Results should feed directly into the Year 3 decision about whether to commission dedicated sovereign compute infrastructure.
Transition Support Fund
Estimated cost: $50–100M over two years
Lead agency: MSD and MBIE jointly
Model: COVID-19 wage subsidy mechanism adapted for structural displacement
The COVID-19 wage subsidy demonstrated that NZ can deploy income support rapidly, at scale, with a clear eligibility framework. The Transition Support Fund applies a similar mechanism to AI-driven displacement — but with structural rather than cyclical intent. Unlike the wage subsidy, it is not designed to maintain employment relationships that no longer make economic sense; it is designed to support workers through the gap between displacement and re-entry into the labour market.
The fund should be targeted at sectors identified as high-exposure in the National AI Impact Assessment, with eligibility criteria that don't require workers to prove AI causation (which is often ambiguous) but instead reflect the labour market conditions in affected sectors. Support should be time-limited but sufficient: modelling suggests a two-year support window, combined with active retraining access, is more effective than either income support alone or retraining mandates without income security.
The fund's design should be informed by international experience — Finland's basic income experiment, Canada's sectoral workforce development boards, and Denmark's flexicurity model all offer relevant evidence — while reflecting NZ's specific institutional context.
Public Engagement: Citizens' Assembly
Lead agency: Department of the Prime Minister and Cabinet
Scale: 100+ representative New Zealanders, deliberating over six months
AI policy decisions involve genuine value trade-offs that expert analysis cannot resolve alone: How much weight should NZ give to economic efficiency versus employment stability? Who bears the cost of transition — those displaced, or taxpayers broadly? What risks are acceptable in AI-assisted government services? These are democratic questions, not technical ones.
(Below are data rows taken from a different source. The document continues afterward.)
-- ==== Sys2Proof/Tests/Words.lean ====
section
/-! SUPPORT. Tests of decoding: words written out field by field from the layouts of R89 and the codes of R91 to R108, one or more for
every instruction, decode to their instructions; words that the spec leaves unassigned decode to nothing. -/
set_option Elab.async false
namespace Sys2Proof

/-- The word decodes to the instruction. -/
def decodesTo (e : Word × Instr) : Bool :=
  match decode e.1 with
  | .ok i => decide (i = e.2)
  | .error _ => false

/-- R91, R92: major 0x00. -/
theorem test_decode_system : ([
    (0#6 ++ 0#7 ++ 0#7 ++ 0#7 ++ 0#5, .nop),
    (0#6 ++ 0#7 ++ 0#7 ++ 0#7 ++ 1#5, .exit),
    (0#6 ++ 0#7 ++ 0#7 ++ 101#7 ++ 2#5, .trap 101),
    (0#6 ++ 0#7 ++ 0#7 ++ 0#7 ++ 3#5, .eret),
    (0#6 ++ 3#7 ++ 0#7 ++ 77#7 ++ 4#5, .srd 3 77),
    (0#6 ++ 0#7 ++ 9#7 ++ 66#7 ++ 5#5, .swr 66 9),
    (0#6 ++ 0#7 ++ 0#7 ++ 127#7 ++ 6#5, .brk 127),
    (0#6 ++ 0#7 ++ 41#7 ++ 0#7 ++ 7#5, .ppt 41),
    (0#6 ++ 0#7 ++ 6#7 ++ 0#7 ++ 8#5, .dsav 6),
    (0#6 ++ 0#7 ++ 126#7 ++ 0#7 ++ 9#5, .drst 126)] : List (Word × Instr)).all decodesTo = true := by decide

/-- R91, R92: major 0x01. -/
theorem test_decode_integer_1 : ([
    (1#6 ++ 3#7 ++ 65#7 ++ 127#7 ++ 0#5, .add 3 65 127),
    (1#6 ++ 4#7 ++ 65#7 ++ 126#7 ++ 1#5, .sub 4 65 126),
    (1#6 ++ 5#7 ++ 65#7 ++ 125#7 ++ 2#5, .mul 5 65 125),
    (1#6 ++ 6#7 ++ 65#7 ++ 124#7 ++ 3#5, .mulh 6 65 124),
    (1#6 ++ 7#7 ++ 65#7 ++ 123#7 ++ 4#5, .mulhu 7 65 123),
    (1#6 ++ 8#7 ++ 65#7 ++ 122#7 ++ 5#5, .and 8 65 122),
    (1#6 ++ 9#7 ++ 65#7 ++ 121#7 ++ 6#5, .or 9 65 121),
    (1#6 ++ 10#7 ++ 65#7 ++ 120#7 ++ 7#5, .xor 10 65 120),
    (1#6 ++ 11#7 ++ 65#7 ++ 119#7 ++ 8#5, .shl 11 65 119),
    (1#6 ++ 12#7 ++ 65#7 ++ 118#7 ++ 9#5, .shr 12 65 118),
    (1#6 ++ 13#7 ++ 65#7 ++ 117#7 ++ 10#5, .sar 13 65 117),
    (1#6 ++ 14#7 ++ 65#7 ++ 116#7 ++ 11#5, .rol 14 65 116),
    (1#6 ++ 15#7 ++ 65#7 ++ 115#7 ++ 12#5, .min 15 65 115),
    (1#6 ++ 16#7 ++ 65#7 ++ 114#7 ++ 13#5, .max 16 65 114),
    (1#6 ++ 17#7 ++ 65#7 ++ 113#7 ++ 14#5, .minu 17 65 113),
    (1#6 ++ 18#7 ++ 65#7 ++ 112#7 ++ 15#5, .maxu 18 65 112)] : List (Word × Instr)).all decodesTo = true := by decide

/-- R91, R92: major 0x01. -/
theorem test_decode_integer_2 : ([
    (1#6 ++ 19#7 ++ 65#7 ++ 111#7 ++ 16#5, .div 19 65 111),
    (1#6 ++ 20#7 ++ 65#7 ++ 110#7 ++ 17#5, .divu 20 65 110),
    (1#6 ++ 21#7 ++ 65#7 ++ 109#7 ++ 18#5, .rem 21 65 109),
    (1#6 ++ 22#7 ++ 65#7 ++ 108#7 ++ 19#5, .remu 22 65 108),
    (1#6 ++ 23#7 ++ 65#7 ++ 107#7 ++ 20#5, .adds 23 65 107),
    (1#6 ++ 24#7 ++ 65#7 ++ 106#7 ++ 21#5, .subs 24 65 106),
    (1#6 ++ 9#7 ++ 70#7 ++ 0#7 ++ 22#5, .popc 9 70),
    (1#6 ++ 9#7 ++ 71#7 ++ 0#7 ++ 23#5, .clz 9 71),
    (1#6 ++ 9#7 ++ 72#7 ++ 0#7 ++ 24#5, .brev 9 72),
    (1#6 ++ 8#7 ++ 2#7 ++ 124#7 ++ 25#5, .add64 8 2 124),
    (1#6 ++ 124#7 ++ 8#7 ++ 2#7 ++ 26#5, .sub64 124 8 2)] : List (Word × Instr)).all decodesTo = true := by decide

/-- R93: major 0x1F. -/
theorem test_decode_uniform_1 : ([
    (31#6 ++ 3#7 ++ 65#7 ++ 127#7 ++ 0#5, .uadd 3 65 127),
    (31#6 ++ 4#7 ++ 65#7 ++ 126#7 ++ 1#5, .usub 4 65 126),
    (31#6 ++ 5#7 ++ 65#7 ++ 125#7 ++ 2#5, .umul 5 65 125),
    (31#6 ++ 6#7 ++ 65#7 ++ 124#7 ++ 3#5, .umulh 6 65 124),
    (31#6 ++ 7#7 ++ 65#7 ++ 123#7 ++ 4#5, .umulhu 7 65 123),
    (31#6 ++ 8#7 ++ 65#7 ++ 122#7 ++ 5#5, .uand 8 65 122),
    (31#6 ++ 9#7 ++ 65#7 ++ 121#7 ++ 6#5, .uor 9 65 121),
    (31#6 ++ 10#7 ++ 65#7 ++ 120#7 ++ 7#5, .uxor 10 65 120),
    (31#6 ++ 11#7 ++ 65#7 ++ 119#7 ++ 8#5, .ushl 11 65 119),
    (31#6 ++ 12#7 ++ 65#7 ++ 118#7 ++ 9#5, .ushr 12 65 118),
    (31#6 ++ 13#7 ++ 65#7 ++ 117#7 ++ 10#5, .usar 13 65 117),
    (31#6 ++ 14#7 ++ 65#7 ++ 116#7 ++ 11#5, .urol 14 65 116),
    (31#6 ++ 15#7 ++ 65#7 ++ 115#7 ++ 12#5, .umin 15 65 115),
    (31#6 ++ 16#7 ++ 65#7 ++ 114#7 ++ 13#5, .umax 16 65 114),
    (31#6 ++ 17#7 ++ 65#7 ++ 113#7 ++ 14#5, .uminu 17 65 113),
    (31#6 ++ 18#7 ++ 65#7 ++ 112#7 ++ 15#5, .umaxu 18 65 112)] : List (Word × Instr)).all decodesTo = true := by decide

/-- R93: major 0x1F. -/
theorem test_decode_uniform_2 : ([
    (31#6 ++ 19#7 ++ 65#7 ++ 111#7 ++ 16#5, .udiv 19 65 111),
    (31#6 ++ 20#7 ++ 65#7 ++ 110#7 ++ 17#5, .udivu 20 65 110),
    (31#6 ++ 21#7 ++ 65#7 ++ 109#7 ++ 18#5, .urem 21 65 109),
    (31#6 ++ 22#7 ++ 65#7 ++ 108#7 ++ 19#5, .uremu 22 65 108),
    (31#6 ++ 23#7 ++ 65#7 ++ 107#7 ++ 20#5, .uadds 23 65 107),
    (31#6 ++ 24#7 ++ 65#7 ++ 106#7 ++ 21#5, .usubs 24 65 106),
    (31#6 ++ 9#7 ++ 70#7 ++ 0#7 ++ 22#5, .upopc 9 70),
    (31#6 ++ 9#7 ++ 71#7 ++ 0#7 ++ 23#5, .uclz 9 71),
    (31#6 ++ 9#7 ++ 72#7 ++ 0#7 ++ 24#5, .ubrev 9 72),
    (31#6 ++ 8#7 ++ 66#7 ++ 124#7 ++ 25#5, .uadd64 8 66 124),
    (31#6 ++ 124#7 ++ 8#7 ++ 2#7 ++ 26#5, .usub64 124 8 2)] : List (Word × Instr)).all decodesTo = true := by decide

/-- R94: majors 0x02 to 0x08. -/
theorem test_decode_immediate : ([
    (2#6 ++ 5#7 ++ 6#7 ++ 2748#12, .addi 5 6 2748),
    (3#6 ++ 5#7 ++ 6#7 ++ 2749#12, .andi 5 6 2749),
    (4#6 ++ 5#7 ++ 6#7 ++ 2750#12, .ori 5 6 2750),
    (5#6 ++ 5#7 ++ 6#7 ++ 2751#12, .xori 5 6 2751),
    (6#6 ++ 5#7 ++ 6#7 ++ 0#2 ++ 0#5 ++ 17#5, .shli 5 6 17),
    (6#6 ++ 5#7 ++ 6#7 ++ 1#2 ++ 0#5 ++ 18#5, .shri 5 6 18),
    (6#6 ++ 5#7 ++ 6#7 ++ 2#2 ++ 0#5 ++ 19#5, .sari 5 6 19),
    (6#6 ++ 5#7 ++ 6#7 ++ 3#2 ++ 0#5 ++ 20#5, .roli 5 6 20),
    (7#6 ++ 9#7 ++ 370085#19, .lui 9 370085),
    (8#6 ++ 9#7 ++ 10#7 ++ 0#1 ++ 1#1 ++ 7#5 ++ 24#5, .bfx 9 10 true 7 24),
    (8#6 ++ 9#7 ++ 10#7 ++ 1#1 ++ 0#1 ++ 11#5 ++ 3#5, .bfi 9 10 11 3)] : List (Word × Instr)).all decodesTo = true := by decide
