-- ==== Sys2Proof/Word.lean ====
section
/-! DEFINITION. Word: the bit-vector types of the machine and their plainest arithmetic (spec R10, R11). -/

namespace Sys2Proof

/-- A 32-bit word: a register, an address, a memory word (R7). -/
abbrev Word := BitVec 32
/-- A byte of memory (R400). -/
abbrev Byte := BitVec 8
/-- A 16-bit halfword. -/
abbrev Half := BitVec 16
/-- A 64-bit value: a double-precision number, a DMA word (R400). -/
abbrev Dword := BitVec 64

/-- One bit of a vector as a one-bit vector. -/
def bit {w : Nat} (x : BitVec w) (i : Nat) : BitVec 1 := x.extractLsb' i 1

/-- A Bool as a one-bit vector. -/
def flag (b : Bool) : BitVec 1 := if b then 1#1 else 0#1

end Sys2Proof
end

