/-- A DMA channel (R220 to R230). Port channels use ir0 as IR and neither ir1, offsets nor y. burstLeft counts the words a
burst still has to move and outward is its direction, memory to port (R1051); loadPending marks a parameter block to load
(R1111), midBlock a block of which words have moved, whose row length wcxBuf holds (R1123). -/
structure DmaChannel where
  csr : Word
  cp : Word
  ir0 : Word
  ir1 : Word
  offsets : Word
  y : Word
  wcxBuf : Half
  midBlock : Bool
  dmarEdge : Bool
  burstPending : Bool
  stopPending : Bool
  outward : Bool
  burstLeft : Nat
  /-- a store has turned the burst under way towards a slave that another one holds (R1055, log 13) -/
  turned : Bool
  loadPending : Bool
  deriving DecidableEq, Repr

/-- The DMA controller: channels SWIC0 0 to 3, SWIC1 4 to 7, MFBSP 8 to 11, MEM 12 to 15 (R220), the rotation order of each
class (R1110) and the Flyby devices (R1126). -/
structure Dma where
  channels : Vector DmaChannel 16
  order : Vector (List (BitVec 2)) 4
  flyIn : Vector (List Word) 4
  flyOut : Vector (List Word) 4
  deriving DecidableEq, Repr

/-! ## Serial ports -/

/-- A received character with its error flags (R302). -/
structure UartChar where
  data : Byte
  pe : Bool
  fe : Bool
  bi : Bool
  deriving DecidableEq, Repr

/-- The receiver shift register (R302): whether a character is coming in, whether a whole one waits in it, and the last one. -/
structure UartShift where
  busy : Bool
  full : Bool
  last : UartChar
  deriving DecidableEq, Repr

/-- A character sent: tick of its end, line format and divisor in force, and whether the line was held in break; or the
beginning of a break, with data 0 (R302, R1170). -/
structure UartSent where
  time : Nat
  data : Byte
  lcr : Byte
  divisor : Half
  brk : Bool
  deriving DecidableEq, Repr

/-- The UART (R300 to R312). In character mode THR is the transmit FIFO with at most one entry, and RBR the head of the receive
FIFO while rdr, LSR.RDR of that mode, is set; rbr holds the last value read. -/
structure Uart where
  ier : BitVec 4
  fewo : Bool
  rftl : BitVec 2
  lcr : Byte
  loop : Bool
  dll : Byte
  dlm : Byte
  sclr : Byte
  spr : Byte
  rbr : Byte
  rdr : Bool
  rxSr : UartShift
  oe : Bool
  /-- the overrun still raises RLSI: no load of LSR and no reset of the receive FIFO has come since (R306) -/
  oeInt : Bool
  pe : Bool
  fe : Bool
  bi : Bool
  rxFifo : List UartChar
  txFifo : List Byte
  /-- the character being sent and the CLK ticks left -/
  txSr : Option (Byte × Nat)
  rxTimeout : Nat
  cti : Bool
  threInt : Bool
  sent : List UartSent
  deriving DecidableEq, Repr

/-- An item of a SpaceWire stream (R320): data, end of packet, error end, control code. -/
inductive SwicItem where
  | data (b : Byte)
  | eop
  | eep
  | code (c : Byte)
  deriving DecidableEq, Repr

/-- An event the far end of a SpaceWire link causes (R320, R1175). -/
inductive SwicEvent where
  | item (i : SwicItem)
  | linkUp
  | firstBit
  /-- 0 disconnect, 1 parity, 2 escape, 3 credit -/
  | linkError (kind : BitVec 2)
  /-- the measured rate, RX_SPEED (R328) -/
  | rate (v : Byte)
  deriving DecidableEq, Repr

/-- A SpaceWire controller (R320 to R335). Entries of rxFifo are 9 bits: bit 8 marks EOP (value 1) or EEP (value 2). -/
structure Swic where
  bcc01 : Bool
  bcc11 : Bool
  gotPoll : Bool
  gotInt : Bool
  gotTime : Bool
  connected : Bool
  gotFirstBit : Bool
  linkCause : Bool
  flControl : Bool
  dsState : BitVec 3
  /-- CREDIT_ERR, ESC_ERR, P_ERR, DC_ERR -/
  errors : BitVec 4
  rxCode : Word
  modeCr : Word
  txSpeed : Word
  txCode : Byte
  rxSpeed : Byte
  cntRx : Word
  cntRx0 : Word
  isr : Dword
  lastTime : BitVec 6
  rxFifo : List (BitVec 9)
  rxDesc : List Word
  nChar : Nat
  txFifo : List Byte
  txByte : BitVec 25
  /-- type field of the packet being sent -/
  txType : Option (BitVec 2)
  sent : List (Nat × SwicItem)
  deriving DecidableEq, Repr

/-- A multifunction serial port (R350 to R368). -/
structure Mfbsp where
  csr : Word
  dir : BitVec 10
  gpio : BitVec 10
  pins : BitVec 10
  sampled : BitVec 10
  tctr : Word
  rctr : Word
  /-- writable fields of TSR: TSS_RATE, TCLK_RATE[9:5], TERR, TLEV -/
  tsr : Word
  /-- writable fields of RSR: RSS_RATE, RCLK_RATE[9:5], RERR, RLEV -/
  rsr : Word
  lrerr : Bool
  txBuf : List Word
  txSync : List Word
  rxBuf : List Word
  rxSync : List Word
  lBuf : List Word
  lSync : List Word
  rxHalf : Option Half
  txHalf : Option Half
  txArmed : Bool
  txSeen : Nat
  rxArmed : Bool
  rxSeen : Nat
  /-- the word being sent (R362, TRUN) -/
  txShift : Option Word
  /-- a word is being received (R361) -/
  rxRun : Bool
  /-- words sent that a receiver in step with the transmitter has not matched yet (R359) -/
  rxCredit : Nat
  sent : List (Nat × Word)
  deriving DecidableEq, Repr

/-! ## The DSP -/

/-- The registers of one SIMD section (R103 to R116). -/
structure DspSection where
  rf : Vector Word 32
  ac0 : Word
  ac1 : Word
  pdnr : Half
  ccr : Half
  agAt : Half
  agIt : Half
  agMt : Half
  agDt : Half
  deriving DecidableEq, Repr

/-- The addressable 16-bit registers of the DSP (R105 to R120); sec false is section 0. -/
inductive DspReg where
  | a (n : BitVec 3)
  | i (n : BitVec 3)
  | m (n : BitVec 3)
  | agAt (sec : Bool)
  | agIt (sec : Bool)
  | agMt (sec : Bool)
  | agDt (sec : Bool)
  | dcsr
  | sr
  | idr
  | dmar
  | pc
  | ss
  | la
  | csl
  | lc
  | csh
  | sp
  | sar (n : BitVec 3)
  | cntr
  | ccr (sec : Bool)
  | pdnr (sec : Bool)
  deriving DecidableEq, Repr

/-- The operand format of a DSP computation: 32 bits, 16 bits, or complex, two 16-bit halves (R853). -/
inductive DspFmt where
  | long
  | short
  | complex
  deriving DecidableEq, Repr

/-- The additive operations of an OP1 (R853). -/
inductive DspAu where
  | abs
  | neg
  | add
  | sub
  | adc
  | sbc
  deriving DecidableEq, Repr

/-- What is rounded to 16 bits: a register (RNDL), a sum (ADDLR, ADDLRTR), a difference (SUBLR, SUBLRTR), or the 32-bit value of
FTRL, which no source states (R864). What the suffix TR adds is not stated either: ADDLRTR and SUBLRTR act as ADDLR and SUBLR (DESIGN
CHOICE, log 25). -/
inductive DspRound where
  | value
  | sum
  | difference
  | unstated
  deriving DecidableEq, Repr

/-- The shifts and rotations of an OP2 (R862). -/
inductive DspShift where
  | asl
  | asr
  /-- ASRLE: the manual gives its name only -/
  | asrle
  | lsl
  | lsr
  | rol
  | ror
  deriving DecidableEq, Repr

/-- A shift count: an immediate, whose width no source gives and which has six unsigned bits here (DESIGN CHOICE, log 25), or a 16-bit
register (R103). -/
inductive DspCount where
  | imm (n : BitVec 6)
  | reg (n : BitVec 5)
  deriving DecidableEq, Repr

/-- A computational operation of type OP1 (R853). scale is field M of format 8 (R866). -/
inductive DspOp1 where
  | au (op : DspAu) (fmt : DspFmt) (dst src1 src2 : BitVec 5) (scale : Bool)
  /-- ADDSUB, ADDSUBL, ADDSUBX: the sum in dst, the difference in dst2 (DESIGN CHOICE, log 25) -/
  | addSub (fmt : DspFmt) (dst dst2 src1 src2 : BitVec 5) (scale : Bool)
  | round (op : DspRound) (dst src1 src2 : BitVec 5) (scale : Bool)
  /-- ADC16L, AD1, ASH, SAH: scaled and saturated results of functions no source states; sets says which of U, N, Z,
  V, C it fills -/
  | auOther (fmt : DspFmt) (dst : BitVec 5) (dst2 : Option (BitVec 5)) (sets : BitVec 5) (scale : Bool)
  /-- CMPE: the exponent flag (R863) -/
  | cmpe
  /-- PDN, PDNL, PDNX: the denormalisation parameter (R868), in a 16-bit register (DESIGN CHOICE, log 25) -/
  | pdn (fmt : DspFmt) (dst src : BitVec 5)
  /-- FASU and logical operations: a result no source states, always of 32 bits (DESIGN CHOICE, log 25); the exponent of a 32E16 number goes to the 16-bit register dst2 -/
  | other (dst : BitVec 5) (dst2 : Option (BitVec 5)) (sets : BitVec 5)
  deriving DecidableEq, Repr

/-- A computational operation of type OP2 (R853). -/
inductive DspOp2 where
  | shift (op : DspShift) (fmt : DspFmt) (dst src : BitVec 5) (count : DspCount)
  /-- MAC (16-bit operands) and MACL (32-bit): a product added to the accumulator pair; no source gives the widths of the operands
  (DESIGN CHOICE, log 25) -/
  | mac (long : Bool) (src1 src2 : BitVec 5)
  /-- MPX: a complex product whose format no source states -/
  | mpx (dst : BitVec 5)
  /-- MAC2, MACX, SAC2: both accumulators -/
  | macOther
  /-- FIN, FINR, floating-point multiplication: a 32-bit result no source states -/
  | other (dst : BitVec 5)
  deriving DecidableEq, Repr

/-- The control registers of space C as an instruction names them: those of a section stand for that of each section that
computes (R101, R855). -/
inductive DspCtl where
  | a (n : BitVec 3)
  | i (n : BitVec 3)
  | m (n : BitVec 3)
  | agAt
  | agIt
  | agMt
  | agDt
  | dcsr
  | sr
  | idr
  | dmar
  | pc
  | ss
  | la
  | csl
  | lc
  | csh
  | sp
  | sar (n : BitVec 3)
  | cntr
  | ccr
  | pdnr
  | ac (one : Bool)
  deriving DecidableEq, Repr

/-- A MOVE over the bus GDB (R853): an immediate or a data register to a control register, or back, or between two data
registers. -/
inductive DspGdb where
  | imm (dst : DspCtl) (v : Half)
  | put (dst : DspCtl) (src : BitVec 5)
  | get (dst : BitVec 5) (src : DspCtl)
  | copy (fmt : DspFmt) (dst src : BitVec 5)
  deriving DecidableEq, Repr
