/-- A result written. -/
def DspSection.put (x : DspSection) : DspWrite → DspSection
  | .rf .short n v => x.putShort n (fieldOf v 0 16)
  | .rf _ n v => { x with rf := x.rf.set n.toFin v }
  | .acPair v =>
    let hi : Word := fieldOf v 32 32
    let lo : Word := fieldOf v 0 32
    if Config.dspHighIsAc1 then { x with ac1 := hi, ac0 := lo } else { x with ac0 := hi, ac1 := lo }

/-- The denormalisation parameter of an operand by its format (R868). -/
def pdnFmt (fmt : DspFmt) (v free : Word) : Nat :=
  match fmt with
  | .long => pdnWord v false free
  | .short => (pdnOf (fieldOf v 0 16 : Half)).getD free.toNat
  | .complex => pdnWord v true free

/-- The flags of a result whose function no source states: U, N and Z are those of the result (R861), V and C are free. -/
def unstatedFlags {w : Nat} (r : BitVec w) (free : Word) : BitVec 5 := flagsOf r (isSet free 1) (isSet free 0)

/-- An OP1 (R853): what it writes, the flags it fills and gives, and flag E of CMPE. `free` are the draws of the section. The rounding
operations round the unscaled value, and the scaling shifts what R864 calls the result; their C is the carry of R[31:16] + r, that of
the 32-bit sum or difference being dropped (DESIGN CHOICE, log 25). A result that saturates sets V whatever flags the operation fills
(R867). -/
def DspSection.op1 (x : DspSection) (free : Nat → Word) (o : DspOp1) :
    Except Fault (List DspWrite × (BitVec 5 × BitVec 5) × Option Bool) :=
  let sat := isSet x.ccr 8
  let au (op : DspAu) (fmt : DspFmt) (a b : BitVec 5) (sh : Option Nat) : Word × BitVec 5 :=
    fmt.each (x.operand fmt a) (x.operand fmt b) (free 0) fun _ p q => op.apply p q (isSet x.ccr 0) sh sat
  match o with
  | .au op fmt dst a b m => (scaling x m).map fun sh =>
      let r := au op fmt a b sh
      ([.rf fmt dst r.1], (0x1F, r.2), none)
  | .addSub fmt dst dst2 a b m => (scaling x m).map fun sh =>
      let r := au .add fmt a b sh
      let q := au .sub fmt a b sh
      ([.rf fmt dst r.1, .rf fmt dst2 q.1], (0x1F, joinFlags r.2 q.2 (fieldOf (free 1) 0 5)), none)
  | .round op dst a b m => (scaling x m).map fun sh =>
      let u := x.rf[a.toFin]
      let v := x.rf[b.toFin]
      let sum : Int := match op with
        | .value => u.toInt
        | .sum => u.toInt + v.toInt
        | .difference => u.toInt - v.toInt
        | .unstated => (free 0).toInt
      let unit : Int := (roundUnit (BitVec.ofInt 32 sum) (isSet x.ccr 9)).toNat
      let high := sum / 2 ^ 16
      let top : Nat := if sh.isSome then 17 else 16
      let r := deliver 16 (high + unit) sh (decide (2 ^ top ≤ high % 2 ^ top + unit)) sat
      ([.rf .short dst (zext r.1)], (0x1F, r.2), none)
  | .auOther fmt dst dst2 sets m => (scaling x m).map fun sh =>
      let fills (f : BitVec 5) : BitVec 5 := if sat && isSet f 1 then sets ||| 2 else sets
      let result (k : Nat) := fmt.each (free k) (free (k + 1)) (free (k + 2)) fun w p _ =>
        let raw : BitVec (w + 1) := p.setWidth w ++ fieldOf (free (k + 3)) 0 1
        deliver w raw.toInt sh (isSet (free (k + 3)) 1) sat
      let r := result 0
      match dst2 with
      | none => ([.rf fmt dst r.1], (fills r.2, r.2), none)
      | some d2 =>
        let q := result 4
        let f := joinFlags r.2 q.2 (fieldOf (free 8) 0 5)
        ([.rf fmt dst r.1, .rf fmt d2 q.1], (fills f, f), none)
  | .cmpe => .ok ([], (0, 0), some (isSet (free 0) 0))
  | .pdn fmt dst src =>
      let n : Half := BitVec.ofNat 16 (pdnFmt fmt (x.operand fmt src) (free 0))
      .ok ([.rf .short dst (zext n)], (0x1F, unstatedFlags n (free 1)), none)
  | .other dst dst2 sets =>
      let exponent := dst2.map fun d => DspWrite.rf .short d (free 2)
      .ok ([.rf .long dst (free 0)] ++ exponent.toList, (sets, unstatedFlags (free 0) (free 1)), none)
A Citizens' Assembly — drawing on the model used in Ireland for constitutional reform and in the UK for climate policy — convenes a representative cross-section of New Zealanders to deliberate on these questions with access to expert evidence and time to reach considered recommendations. The assembly's output is not binding, but it establishes a democratic mandate that is qualitatively different from polling or select committee submissions.
The assembly should be commissioned in Year 1 and report within six months, with recommendations feeding into the Year 3–5 legislative programme.
Party Canvassing: Making AI a Political Issue
A parallel Year 1 action: develop a standardised set of AI policy questions covering each major section of this document, and put them to all NZ political parties. Publish responses side-by-side on this site so voters can compare positions.
Why this matters:
- Forces parties to articulate concrete positions on AI transition, not vague platitudes
- Creates a public record — stated positions can be tracked against actual policy outcomes
- Frames resource allocation as the core question: which parties are willing to invest in transition?
- Relevant to the 2026 NZ election cycle and every subsequent cycle
The question set should cover: workforce transition funding, education reform, sovereign infrastructure investment, data sovereignty, social safety net adequacy, and governance frameworks. Responses published as an interactive comparison matrix on this site, updated as parties revise their positions.